The Ministry of Finance announced that it had referred the fiscal year (FY) 2014/2015 general budget to the presidency for approval on Monday, following an almost two-month delay from the constitutional day of release. The budget witnessed some significant changes in public spending, health, education, electricity and petroleum product subsidies and expectations for investment.
According to the fiscal year (FY) 2014/2015 budget, the public spending increased by EGP 65bn, around 10% compared to the current year’s budget, to register EGP 807bn.
Cairo University economics professor Alia El-Mahdy stated that the percentage of increase in the public spending is “less than the rate of inflation” which means that the “real value of the budget has declined”.
The budget stated that expenditure on wages have increased by 13%, rising from the current year’s EGP 184bn to EGP 209bn.According to the International Monetary Fund (IMF), Egypt’s inflation rate is expected to be 10.4% during 2014 and 11.2% in 2015.
“This means that this is a deflationary budget,” El-Mahdy said, describing this as a “disaster because the country is entering a phase of inflationary recession”.
The finance ministry stated that the revenues targeted in the state’s budget are EGP 517bn, which is less that the revenues expected to be collected during the current fiscal year.
El-Mahdy pointed out that this is “another mistake as the government is seeking to decrease the budget deficit through the decrease of the expenditure and not the increase of revenues”. Discussing means to increase the country’s revenues, El-Mahdy added that the government can issue licenses for mobile, fertilizers and cement to attract new investors.
Petroleum subsidies have been cut to EGP 104bn, compared to last year’s EGP 134.429bn – an approximate EGP 30bn decrease.
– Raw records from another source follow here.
-- ==== Sys2Proof/Laws/Ops.lean ====
section
/-! SUPPORT. What the shared operations of Ops, Flags, HostWrite, Lfo and Waveform can do: one lemma for each. -/

namespace Sys2Proof.Machine

/-! ### Slots and registers -/

theorem State.setSlot_slot (s : State) (i j : Fin 64) (x : Slot) :
    (s.setSlot i x).slots[j] = if j = i then x else s.slots[j] := by
  split
  · rename_i h
    subst h
    exact State.setSlot_slot_self s j x
  · rename_i h
    exact State.setSlot_slot_ne s x h

theorem State.setReg_reg_eq (s : State) (a b : Nat) (v : Word) (h : RegFile.wf s.regs = true) :
    (s.setReg a v).reg b = if b = a then v else s.reg b :=
  cellsRead_write a v b h

theorem State.setReg_sr_ne (s : State) {i j : Fin 64} {o p : Nat} (v : Word) (ho : o < 0x80) (hp : p < 0x80)
    (h : ¬(j = i ∧ p = o)) : (s.setReg (slotReg i o) v).sr j p = s.sr j p := by
  refine State.setReg_reg_ne s v fun e => h ?_
  exact (slotReg_inj hp ho).mp e

theorem State.setReg_sr (s : State) (i j : Fin 64) {o p : Nat} (v : Word) (ho : o < 0x80) (hp : p < 0x80)
    (h : RegFile.wf s.regs = true) :
    (s.setReg (slotReg i o) v).sr j p = if j = i ∧ p = o then v else s.sr j p := by
  split
  · rename_i e
    obtain ⟨rfl, rfl⟩ := e
    exact State.setReg_reg_self s _ v h
  · rename_i e
    exact State.setReg_sr_ne s v ho hp e

/-! ### Byte-enabled writes -/

/-- Bit `k` of a merged word is the value's where the mask enables it, else the old word's (R66). -/
theorem merge_getLsbD (w v m : Word) (k : Nat) :
    (merge w v m).getLsbD k = if m.getLsbD k then v.getLsbD k else w.getLsbD k := by
  unfold merge
  rw [BitVec.getLsbD_or, BitVec.getLsbD_and, BitVec.getLsbD_and, BitVec.getLsbD_not]
  by_cases hk : k < 16
  · cases m.getLsbD k <;> simp [hk]
  · simp [BitVec.getLsbD_of_ge _ _ (Nat.le_of_not_lt hk)]

theorem merge_full (w v : Word) : merge w v 0xFFFF = v := by
  refine BitVec.eq_of_getLsbD_eq fun k hk => ?_
  have h : (0xFFFF : Word).getLsbD k = true := by
    rw [show (0xFFFF : Word) = BitVec.allOnes 16 from by decide, BitVec.getLsbD_allOnes]
    simpa using hk
  rw [merge_getLsbD, h, if_pos rfl]

theorem byteEnableOk_iff (m : Word) : byteEnableOk m = true ↔ m = 0xFFFF ∨ m = 0x00FF ∨ m = 0xFF00 := by
  simp [byteEnableOk, or_assoc]

theorem State.hostWrite_ok (s : State) {m : Word} (effect : State → State) (h : byteEnableOk m = true) :
    s.hostWrite m effect = (effect s).ret .none := if_pos h

theorem State.hostWrite_bad (s : State) {m : Word} (effect : State → State) (h : byteEnableOk m = false) :
    s.hostWrite m effect = s.refuse .badByteEnable := if_neg (by simp [h])

/-! ### The interrupt line -/

/-- Everything `CheckIrq` can do (R265): it asserts the line for the first source present, or changes nothing. -/
theorem State.checkIrq_cases (s : State) :
    (s.midiPending = true ∧ s.checkIrq = s.assertIrq .midi) ∨
    (s.midiPending = false ∧ s.timerAsserts 0 = true ∧ s.checkIrq = s.assertIrq .tima) ∨
    (s.midiPending = false ∧ s.timerAsserts 0 = false ∧ s.timerAsserts 1 = true ∧ s.checkIrq = s.assertIrq .timb) ∨
    (s.midiPending = false ∧ s.timerAsserts 0 = false ∧ s.timerAsserts 1 = false ∧ s.timerAsserts 2 = true ∧
      s.checkIrq = s.assertIrq .timc) ∨
    (s.midiPending = false ∧ s.timerAsserts 0 = false ∧ s.timerAsserts 1 = false ∧ s.timerAsserts 2 = false ∧
      s.checkIrq = s) := by
  unfold State.checkIrq
  cases s.midiPending <;> cases s.timerAsserts 0 <;> cases s.timerAsserts 1 <;> cases s.timerAsserts 2 <;> simp

/-- `CheckIrq` writes the line and its source, nothing else. -/
theorem State.checkIrq_frame (s : State) : s.checkIrq = { s with irq := s.checkIrq.irq, irqSrc := s.checkIrq.irqSrc } := by
  rcases s.checkIrq_cases with h | h | h | h | h
  · rw [h.2]; rfl
  · rw [h.2.2]; rfl
  · rw [h.2.2.2]; rfl
  · rw [h.2.2.2.2]; rfl
  · rw [h.2.2.2.2]

/-! ### Wave RAM -/

/-- Everything a read of a byte can do (R61): below `RAM_SIZE` it draws nothing, from there on it draws. -/
theorem State.memByte_cases (s : State) (addr d : Nat) :
    (s.inRam addr ∧ s.memByte addr d = (s.ramByte (addr % 0x800000), d)) ∨
      (¬s.inRam addr ∧ s.memByte addr d = (Config.drawByte d, d + 1)) := by
  by_cases h : s.inRam addr
  · exact .inl ⟨h, if_pos h⟩
  · exact .inr ⟨h, if_neg h⟩

theorem State.memByte_inRam (s : State) {addr : Nat} (d : Nat) (h : s.inRam addr) :
    s.memByte addr d = (s.ramByte (addr % 0x800000), d) := if_pos h

/-- A 16-bit sample whose two bytes lie below `RAM_SIZE` draws nothing (R62). -/
theorem State.memWord_inRam (s : State) {addr : Nat} (d : Nat) (h : s.inRam addr) (h' : s.inRam (addr + 1)) :
    s.memWord addr d = (s.ramByte ((addr + 1) % 0x800000) ++ s.ramByte (addr % 0x800000), d) := by
  have e : (waveMask addr + 1) % 0x800000 = (addr + 1) % 0x800000 := by
    unfold waveMask
    omega
  have h2 : s.inRam (waveMask addr + 1) := by
    unfold State.inRam at h' ⊢
    rwa [e]
  unfold State.memWord
  dsimp only
  rw [State.memByte_inRam s d h, State.memByte_inRam s _ h2, e]

/-- With 8 MiB every masked address lies below `RAM_SIZE`. -/
theorem State.inRam_mib8 (s : State) (addr : Nat) (h : s.params.ramSize = .mib8) : s.inRam addr := by
  unfold State.inRam
  rw [h]
  exact Nat.mod_lt _ (by decide)

/-- With 8 MiB a read draws nothing (R61). -/
theorem State.memByte_mib8 (s : State) (addr d : Nat) (h : s.params.ramSize = .mib8) :
    s.memByte addr d = (s.ramByte (addr % 0x800000), d) := s.memByte_inRam d (s.inRam_mib8 addr h)

theorem State.fetchInRam_mib8 (s : State) (i : Fin 64) (h : s.params.ramSize = .mib8) : s.fetchInRam i := by
  have hs : ∀ k, s.sampleInRam i k := by
    intro k
    unfold State.sampleInRam
    split
    · exact ⟨s.inRam_mib8 _ h, s.inRam_mib8 _ h⟩
    · split
      · exact s.inRam_mib8 _ h
      · exact fun _ _ _ => s.inRam_mib8 _ h
  exact ⟨fun _ => hs _, hs _⟩

/-- A read depends on the parameters and on wave RAM alone. -/
theorem State.memByte_congr {s t : State} (addr d : Nat) (hp : t.params = s.params) (hr : t.ram = s.ram) :
    t.memByte addr d = s.memByte addr d := by
  unfold State.memByte
  rw [hp, hr]

/-- What the environment's write of a byte leaves at every address below `RAM_SIZE`. -/
theorem State.pokeRam_read (s : State) (a x : Nat) (b : Byte) (hx : x < s.params.ramSize.bytes)
    (h : Memory.wf s.ram = true) : (s.pokeRam a b).ramByte x = if x = a then b else s.ramByte x := by
  unfold State.pokeRam
  by_cases ha : a < s.params.ramSize.bytes
  · rw [if_pos ha]
    exact cellsRead_write a b x h
  · rw [if_neg ha, if_neg (by omega)]

/-! ### Low-frequency oscillators -/

/-- The waveform entry that a use of an LFO reads, after the phase's advance (R227, R228). -/
theorem Lfo.advance_index (l : Lfo) : l.advance.index = l.nextEntry := by
  apply Fin.ext
  simp only [Lfo.advance, Lfo.index, Lfo.nextEntry, Fin.val_ofNat, BitVec.toNat_add, BitVec.toNat_setWidth]
  omega

theorem Lfo.advance_phase (l : Lfo) : l.advance.phase.toNat = (l.phase.toNat + l.phaseStep.toNat) % 65536 := by
  simp [Lfo.advance]

/-- `P_wave` is at most 128 (R222). -/
theorem State.pitchWave_le (s : State) {w : Wave} {n : Fin 256} {v : Int} (h : s.pitchWave w n = some v) : v ≤ 128 := by
  unfold State.pitchWave at h
  cases w <;> simp only [Option.some.injEq, reduceCtorEq] at h <;> subst h
  · exact (s.params.pitchSaw_range n).2.le
  · exact (s.params.pitchSquare_range n).2.le
  · exact (s.params.pitchTri_range n).2.le
  · omega

/-- The gain of a pitch LFO in use is one of its gains (R227, R229). -/
theorem State.pitchGain_is (s : State) (i : Fin 64) (draws : Nat) (h : s.plfos i ≠ 0) :
    s.pitchGainIs i (s.pitchGain s.slots[i].plfo.advance draws).1 := by
  unfold State.pitchGainIs State.pitchGain State.pitchScale
  rw [Lfo.advance_index]
  dsimp only [Lfo.advance]
  rw [if_neg h]
  refine ⟨_, rfl, ?_⟩
  cases hw : s.pitchWave s.slots[i].plfo.wave s.slots[i].plfo.nextEntry with
  | none => exact (Config.drawScale draws).isLt
  | some v =>
    have hv := s.pitchWave_le hw
    by_cases hv' : v = 128
    · subst hv'
      exact (Config.drawScale draws).isLt
    · have hlt : v < 128 := by omega
      simp [hv', hlt]

/-- The gain of an amplitude LFO in use is one of its gains (R228). -/
theorem State.ampGain_is (s : State) (i : Fin 64) (draws : Nat) (h : s.alfos i ≠ 0) :
    s.ampGainIs i (s.ampGain s.slots[i].alfo.advance draws).1 := by
  unfold State.ampGainIs State.ampGain State.ampScale
  rw [Lfo.advance_index]
  dsimp only [Lfo.advance]
  rw [if_neg h]
  refine ⟨_, rfl, ?_⟩
  cases s.ampWave s.slots[i].alfo.wave s.slots[i].alfo.nextEntry with
  | none => exact (Config.drawScale draws).isLt
  | some v => rfl

/-- Everything a use of the pitch LFO can do (R189, R227): the step times one of its gains; and the phase advances. -/
theorem State.pitchUse_cases (s : State) (i : Fin 64) (draws : Nat) :
    (∃ g, s.pitchGainIs i g ∧ (s.pitchUse i s.slots[i] draws).stepEff = s.slots[i].step.toNat * g / 4096) ∧
      (s.pitchUse i s.slots[i] draws).plfo = (if s.plfos i = 0 then s.slots[i].plfo else s.slots[i].plfo.advance) := by
  unfold State.pitchUse
  by_cases h : s.plfos i = 0
  · simp [h, State.pitchGainIs]
  · rw [if_pos h, if_neg h]
    exact ⟨⟨_, s.pitchGain_is i draws h, rfl⟩, rfl⟩

/-- Everything a use of the amplitude LFO can do (R228): the sample times one of its gains; and the phase advances. -/
theorem State.ampUse_cases (s : State) (i : Fin 64) (x : Int) (draws : Nat) :
    (∃ h, s.ampGainIs i h ∧ (s.ampUse i s.slots[i].alfo x draws).x = x * h / 4096) ∧
      (s.ampUse i s.slots[i].alfo x draws).alfo = (if s.alfos i = 0 then s.slots[i].alfo else s.slots[i].alfo.advance) := by
  unfold State.ampUse
  by_cases h : s.alfos i = 0
  · simp [h, State.ampGainIs]
  · rw [if_pos h, if_neg h]
    exact ⟨⟨_, s.ampGain_is i draws h, rfl⟩, rfl⟩

/-! ### Forced stop -/

/-- Everything a forced stop does (R160). -/
theorem State.forcedStop_frame (s : State) (i : Fin 64) :
    s.forcedStop i =
      { s with
        slots := s.slots.set i.val { s.slots[i] with active := false }
        regs := cellsWrite s.regs (slotReg i 0x00) (s.sr i 0x00 &&& ~~~ 0x4000) } := rfl

/-- A slot after its run: its own runtime state, `active` cleared by a stop. -/
theorem State.commitRun_slot (s : State) (i : Fin 64) (r : SlotRun) :
    (s.commitRun i r).slots[i] = if r.stop then { r.slot with active := false } else r.slot := by
  unfold State.commitRun
  split
  · simp [State.forcedStop, State.setSlot]
  · simp [State.setSlot]

theorem State.commitRun_slot_ne (s : State) {i j : Fin 64} (r : SlotRun) (h : j ≠ i) :
    (s.commitRun i r).slots[j] = s.slots[j] := by
  have h' : i.val ≠ j.val := fun e => h (Fin.ext e.symm)
  unfold State.commitRun
  split <;> simp [State.forcedStop, State.setSlot, h']

/-- A slot's run writes its own runtime state, bit 14 of its own word 0x00, and the draw counter. -/
theorem State.commitRun_frame (s : State) (i : Fin 64) (r : SlotRun) :
    s.commitRun i r =
      { s with
        slots := (s.commitRun i r).slots
        regs := if r.stop then cellsWrite s.regs (slotReg i 0x00) (s.sr i 0x00 &&& ~~~ 0x4000) else s.regs
        draws := r.draws } := by
  unfold State.commitRun
  split <;> rfl

theorem State.slotUpdate_frame (s : State) (i : Fin 64) :
    (s.slotUpdate i).1 =
      { s with
        slots := (s.slotUpdate i).1.slots
        regs := (s.slotUpdate i).1.regs
        draws := (s.slotUpdate i).1.draws } := by
  unfold State.slotUpdate
  split
  · rfl
  · dsimp only
    rw [State.commitRun_frame]

theorem State.slotUpdate_slot_ne (s : State) {i j : Fin 64} (h : j ≠ i) :
    (s.slotUpdate i).1.slots[j] = s.slots[j] := by
  unfold State.slotUpdate
  split
  · rfl
  · exact State.commitRun_slot_ne s _ h

/-- A slot's update writes no register word but its own word 0x00. -/
theorem State.slotUpdate_reg_ne (s : State) (i : Fin 64) {a : Nat} (h : a ≠ slotReg i 0x00) :
    (s.slotUpdate i).1.reg a = s.reg a := by
  unfold State.slotUpdate
  split
  · rfl
  · unfold State.commitRun
    dsimp only
    split
    · exact State.setReg_reg_ne _ _ h
    · rfl

end Sys2Proof.Machine
end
Medhat Youssef, the former vice president of the Egyptian General Petroleum Corporation (EGPC), said that the “timing of this decision is to not place the burden of it on Al-Sisi [referring to him as the next president] or the coming government”.
A minimal EGP 200m increase was seen in the subsidies for necessary commodities, which according to El-Mahdy will represent “deterioration and not an increase due to the rate of inflation”.
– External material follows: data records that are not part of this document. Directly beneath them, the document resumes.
/-- The walk notes the predictor at the current sample's index, if it passes that index (R186). -/
theorem adpcmWalk_cur :
    (s.adpcmWalk i1 fuel w).cur =
      if w.ad.step.toNat < i1 ∧ i1 ≤ w.ad.step.toNat + fuel then
        (s.adpcmWalk i1 (i1 - w.ad.step.toNat) w).ad.sample
      else w.cur := by
  induction fuel with
  | zero => rw [if_neg (by omega)]; rfl
  | succ fuel ih =>
    have hstep := adpcmWalk_step s i1 h
    have hnote : (s.adpcmWalk i1 (fuel + 1) w).cur =
        if (s.adpcmWalk i1 (fuel + 1) w).ad.step.toNat = i1 then (s.adpcmWalk i1 (fuel + 1) w).ad.sample
        else (s.adpcmWalk i1 fuel w).cur := by
      rw [adpcmWalk_succ]
      rfl
    rw [hnote, hstep]
    by_cases hi : w.ad.step.toNat + (fuel + 1) = i1
    · rw [if_pos hi, if_pos (by omega), show i1 - w.ad.step.toNat = fuel + 1 by omega]
    · rw [if_neg hi, ih (by omega)]
      simp only [show i1 ≤ w.ad.step.toNat + (fuel + 1) ↔ i1 ≤ w.ad.step.toNat + fuel by omega]

end

theorem adpcmWalk_loopCache (s : State) (i1 fuel : Nat) (w : AdpcmWalk) :
    (s.adpcmWalk i1 fuel w).ad.lpSample = w.ad.lpSample ∧ (s.adpcmWalk i1 fuel w).ad.lpQuant = w.ad.lpQuant := by
  induction fuel with
  | zero => exact ⟨rfl, rfl⟩
  | succ fuel ih => rw [adpcmWalk_succ]; exact ih

/-! ### The fetch -/

/-- How many nibbles a slot's fetch decodes (R186). -/
def fetchCount (x : Slot) : Nat := x.nxtAddr.toNat / 4096 - x.ad.step.toNat

/-- A slot's walk before its first nibble. -/
def walkStart (x : Slot) (d : Nat) : AdpcmWalk := { ad := x.ad, cur := x.ad.sample, draws := d }

theorem fetchCount_bound (x : Slot) : x.ad.step.toNat + fetchCount x < 0x100000000 := by
  unfold fetchCount
  omega

theorem fetchAdpcm_uninit (s : State) {x : Slot} (d : Nat) (hq : x.ad.quant = 0) :
    s.fetchAdpcm x d = { cur := 0, nxt := 0, ad := x.ad, draws := d } := if_pos hq

theorem fetchAdpcm_walk (s : State) {x : Slot} (d : Nat) (hq : x.ad.quant ≠ 0) :
    s.fetchAdpcm x d =
      let w := s.adpcmWalk (x.curAddr.toNat / 4096) (fetchCount x) (walkStart x d)
      { cur := w.cur, nxt := w.ad.sample, ad := w.ad, draws := w.draws } := if_neg hq

theorem fetchAdpcm_loopCache (s : State) (x : Slot) (d : Nat) :
    (s.fetchAdpcm x d).ad.lpSample = x.ad.lpSample ∧ (s.fetchAdpcm x d).ad.lpQuant = x.ad.lpQuant := by
  by_cases hq : x.ad.quant = 0
  · rw [fetchAdpcm_uninit s d hq]
    exact ⟨rfl, rfl⟩
  · rw [fetchAdpcm_walk s d hq]
    exact adpcmWalk_loopCache s _ _ (walkStart x d)

/-- Where the decoder stands after a fetch (R186). -/
theorem fetchAdpcm_position (s : State) {x : Slot} (d : Nat) (hq : x.ad.quant ≠ 0) :
    (s.fetchAdpcm x d).ad.step.toNat = x.ad.step.toNat + fetchCount x ∧
      (s.fetchAdpcm x d).ad.base.toNat % 0x800000 =
        (x.streamStart + (x.ad.step.toNat + fetchCount x) / 2) % 0x800000 := by
  rw [fetchAdpcm_walk s d hq, ← streamOf_eq_streamStart]
  exact ⟨adpcmWalk_step s _ (w := walkStart x d) (fetchCount_bound x),
    adpcmWalk_base s _ (w := walkStart x d) (fetchCount_bound x)⟩

/-- The predictor after a fetch, where its bytes lie below `RAM_SIZE`. -/
theorem fetchAdpcm_predictor (s : State) {x : Slot} (d : Nat) (hq : x.ad.quant ≠ 0)
    (hram : s.streamInRam x.streamStart x.ad.step.toNat (fetchCount x)) :
    predictorOf (s.fetchAdpcm x d).ad = s.decoded x.streamStart x.ad.step.toNat (fetchCount x) (predictorOf x.ad) := by
  rw [← streamOf_eq_streamStart] at hram ⊢
  rw [fetchAdpcm_walk s d hq]
  exact adpcmWalk_predictor s _ (w := walkStart x d) (fetchCount_bound x) hram

/-- The ADPCM sample of index `k`: the predictor after as many nibbles, 0 from a decoder never initialised (R186, R187). -/
def adpcmSample (s : State) (x : Slot) (k : Nat) : Int :=
  if x.ad.quant = 0 then 0
  else (s.decoded x.streamStart x.ad.step.toNat (k - x.ad.step.toNat) (predictorOf x.ad)).sample

/-- The bytes of the ADPCM samples up to index `k` lie below `RAM_SIZE`. -/
def AdpcmInRam (s : State) (x : Slot) (k : Nat) : Prop :=
  x.ad.quant ≠ 0 → s.streamInRam x.streamStart x.ad.step.toNat (k - x.ad.step.toNat)

/-- The predictor before the walk is the sample of every index up to the cursor. -/
theorem adpcmSample_of_le {s : State} {x : Slot} {k : Nat} (hq : x.ad.quant ≠ 0) (hk : k ≤ x.ad.step.toNat) :
    adpcmSample s x k = x.ad.sample := by
  rw [adpcmSample, if_neg hq, Nat.sub_eq_zero_of_le hk]
  rfl

theorem fetchAdpcm_nxt (s : State) {x : Slot} (d : Nat) (hram : AdpcmInRam s x (x.nxtAddr.toNat / 4096)) :
    (s.fetchAdpcm x d).nxt = adpcmSample s x (x.nxtAddr.toNat / 4096) := by
  unfold adpcmSample
  split
  · rw [fetchAdpcm_uninit s d ‹_›]
  · rename_i hq
    have hnxt : (s.fetchAdpcm x d).nxt = (predictorOf (s.fetchAdpcm x d).ad).sample := by
      rw [fetchAdpcm_walk s d hq]
      rfl
    rw [hnxt, fetchAdpcm_predictor s d hq (hram hq)]
    rfl

theorem fetchAdpcm_cur_eq (s : State) {x : Slot} (d : Nat) (hq : x.ad.quant ≠ 0) :
    (s.fetchAdpcm x d).cur =
      if x.ad.step.toNat < x.curAddr.toNat / 4096 ∧ x.curAddr.toNat / 4096 ≤ x.ad.step.toNat + fetchCount x then
        (s.adpcmWalk (x.curAddr.toNat / 4096) (x.curAddr.toNat / 4096 - x.ad.step.toNat) (walkStart x d)).ad.sample
      else x.ad.sample := by
  rw [fetchAdpcm_walk s d hq]
  exact adpcmWalk_cur s _ (w := walkStart x d) (fetchCount_bound x)

/-- The current sample, where its index is not past the next one. -/
theorem fetchAdpcm_cur (s : State) {x : Slot} (d : Nat) (hle : x.curAddr.toNat / 4096 ≤ x.nxtAddr.toNat / 4096)
    (hram : AdpcmInRam s x (x.curAddr.toNat / 4096)) :
    (s.fetchAdpcm x d).cur = adpcmSample s x (x.curAddr.toNat / 4096) := by
  by_cases hq : x.ad.quant = 0
  · rw [fetchAdpcm_uninit s d hq, adpcmSample, if_pos hq]
  · rw [fetchAdpcm_cur_eq s d hq]
    by_cases hfirst : x.ad.step.toNat < x.curAddr.toNat / 4096
    · have hbound : (walkStart x d).ad.step.toNat + (x.curAddr.toNat / 4096 - x.ad.step.toNat) < 0x100000000 := by
        show x.ad.step.toNat + (x.curAddr.toNat / 4096 - x.ad.step.toNat) < 0x100000000
        omega
      rw [if_pos ⟨hfirst, by unfold fetchCount; omega⟩, adpcmSample, if_neg hq]
      exact congrArg Predictor.sample (adpcmWalk_predictor s _ hbound (hram hq))
    · rw [if_neg fun h => hfirst h.1, adpcmSample_of_le hq (by omega)]

/-- The current sample, where its index lies past the next one: the walk does not come to it. -/
theorem fetchAdpcm_cur_past (s : State) {x : Slot} (d : Nat) (hlt : x.nxtAddr.toNat / 4096 < x.curAddr.toNat / 4096) :
    (s.fetchAdpcm x d).cur = adpcmSample s x x.ad.step.toNat := by
  by_cases hq : x.ad.quant = 0
  · rw [fetchAdpcm_uninit s d hq, adpcmSample, if_pos hq]
  · rw [fetchAdpcm_cur_eq s d hq, adpcmSample_of_le hq le_rfl, if_neg]
    unfold fetchCount
    omega

end Sys2Proof.Proofs
end

section
/-! What a slot's run makes of its decoder, its envelope and its sample (R182), under the gains of its LFOs. -/

namespace Sys2Proof.Proofs

open Sys2Proof Sys2Proof.Machine

/-! ### The fetch by format -/

theorem fetch_pcm16 {s : State} {i : Fin 64} (x : Slot) (d : Nat) (h : s.pcms i = 0) :
    s.fetch i x d = s.fetchPcm16 i x d := by
  simp only [State.fetch, h]

theorem fetch_pcm8 {s : State} {i : Fin 64} (x : Slot) (d : Nat) (h : s.pcms i = 1) :
    s.fetch i x d = s.fetchPcm8 i x d := by
  simp only [State.fetch, h]

theorem fetch_adpcm {s : State} {i : Fin 64} (x : Slot) (d : Nat) (h : 2 ≤ s.pcms i) :
    s.fetch i x d = s.fetchAdpcm x d := by
  unfold State.fetch
  split
  · omega
  · omega
  · rfl

/-- A PCM fetch leaves the decoder as it is (R183). -/
theorem fetch_ad_pcm {s : State} {i : Fin 64} (x : Slot) (d : Nat) (h : s.pcms i < 2) : (s.fetch i x d).ad = x.ad := by
  have hcases : s.pcms i = 0 ∨ s.pcms i = 1 := by omega
  rcases hcases with h0 | h1
  · rw [fetch_pcm16 x d h0]; rfl
  · rw [fetch_pcm8 x d h1]; rfl

/-- The index of an address is below 2^20, so that the mask of R183 takes nothing away. -/
theorem pcm16Offset_eq (c : U32) : pcm16Offset c = 2 * (c.toNat / 4096) := by
  unfold pcm16Offset
  omega

theorem memWord_sample16 {s : State} {a : Nat} (d : Nat) (h : s.inRam a) (h' : s.inRam (a + 1)) :
    (s.memWord a d).1.toInt = s.sample16 a := by
  rw [State.memWord_inRam s d h h', State.sample16]

theorem memByte_sample8 {s : State} {a : Nat} (d : Nat) (h : s.inRam a) : (s.memByte a d).1.toInt * 256 = s.sample8 a := by
  rw [State.memByte_inRam s d h, State.sample8]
An EGP 1.5bn decrease in the volume of investments was targeted in the new budget, with investments dropping from 63.7bn to EGP 62.2bn. Former Minister of Finance Momtaz El-Saeed said that this is an “attainable goal”.
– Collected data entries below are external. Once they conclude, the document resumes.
-- ==== Sys2Proof/Machine/Ops.lean ====
section
/-! DEFINITION. The shared operations over State: writing a context, delivering a response, rejecting a command (the
engine's trap entry), and the values a consumed context is left with. There is no return from a rejection: it is over
when its response is delivered (60_exceptions.md R180). -/

namespace Sys2Proof.Machine

/-- Write `DCTX`. -/
def State.withDctx (d : Dctx) (s : State) : State := { s with dctx := d }

/-- Write `HCTX`. -/
def State.withHctx (h : Hctx) (s : State) : State := { s with hctx := h }

/-- The host's moves still to come. -/
def State.withMoves (m : List HostMove) (s : State) : State := { s with moves := m }

/-- Deliver a response: one per command, in order (20_memory.md R60, 60_exceptions.md R171). -/
def State.deliver (r : Response) (s : State) : State := { s with responses := s.responses ++ [r] }

/-- The next free value is another one. -/
def State.drawFree (s : State) : State := { s with freeCount := s.freeCount + 1 }

/-- A digest context value every field of which is unspecified (00_scope.md R15): all free values, within R20's bound
of at most 63 buffered bytes (log entry 6). -/
def freeDigestCtx (n : Nat) : DigestCtx :=
  ⟨Config.freeVariant n, Config.freeWords n, Config.freeTotalLen n, (Config.freeBuffer n).take 63⟩

/-- `Out(s); STATUS = OK`: the command completes (20_memory.md R53). -/
def complete (out : List Byte) (s : State) : Result := .next (s.deliver ⟨.ok, out⟩)

/-- The engine's trap entry (60_exceptions.md R176): the rejected command writes no field of `DCTX` or `HCTX`, returns
its status and an empty output, and leaves the engine ready for the next command. -/
def reject (st : Status) (s : State) : Result := .next (s.deliver ⟨st, []⟩)

/-- A command's check comes before everything it writes (R176): reject, or run it. -/
def checked (check : Option Status) (s : State) (run : Result) : Result :=
  match check with
  | some st => reject st s
  | none => run

/-- Reset (70_reset_and_hazards.md R190): both contexts hold what they hold after reset. The model's own fields are
no part of the engine and stay (log entry 5). -/
def hostReset (s : State) : Result := .next ((s.withDctx Dctx.atReset).withHctx Hctx.atReset)

end Sys2Proof.Machine
end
“This is the investment set for governmental bodies and it aims to represent the minimum goal of attracting investments,” El-Saeed.
Angus Blair, the CEO of Signet Institute, said that the government is just being “cautious”. “The government is just being realistic and is looking at the worst case scenario.”
El-Madhy said, however, that the government has not taken into consideration the stimulus plans it has previously announced, which mainly target an investment increase.
The healthcare budget increased by EGP9.5bn, surging from EGP 42.1bn in the FY 2013/2014 budget to EGP 51.6bn in the coming fiscal year’s budget. Expenditure on education jumped from EGP 93bn to EGP 105bn while expenditure on scientific research ascended by EGP 400m to reach EGP 1.8bn.
Minister of Finance Hany Kadry Dimian said that the government aims to increase the expenditure on healthcare, education and scientific research to reach 10% of the GDP by 2017, what would require an additional EGP 100bn.
The government is targeting a 3.2% growth rate in the GDP and an EGP 288bn budget deficit, around 12% of the GDP. The expected budget deficit for the current fiscal year is around 14% of the GDP. Around EGP 202bn is allocated to the interest payment of the public debts, which account for 25% of the total public expenditure.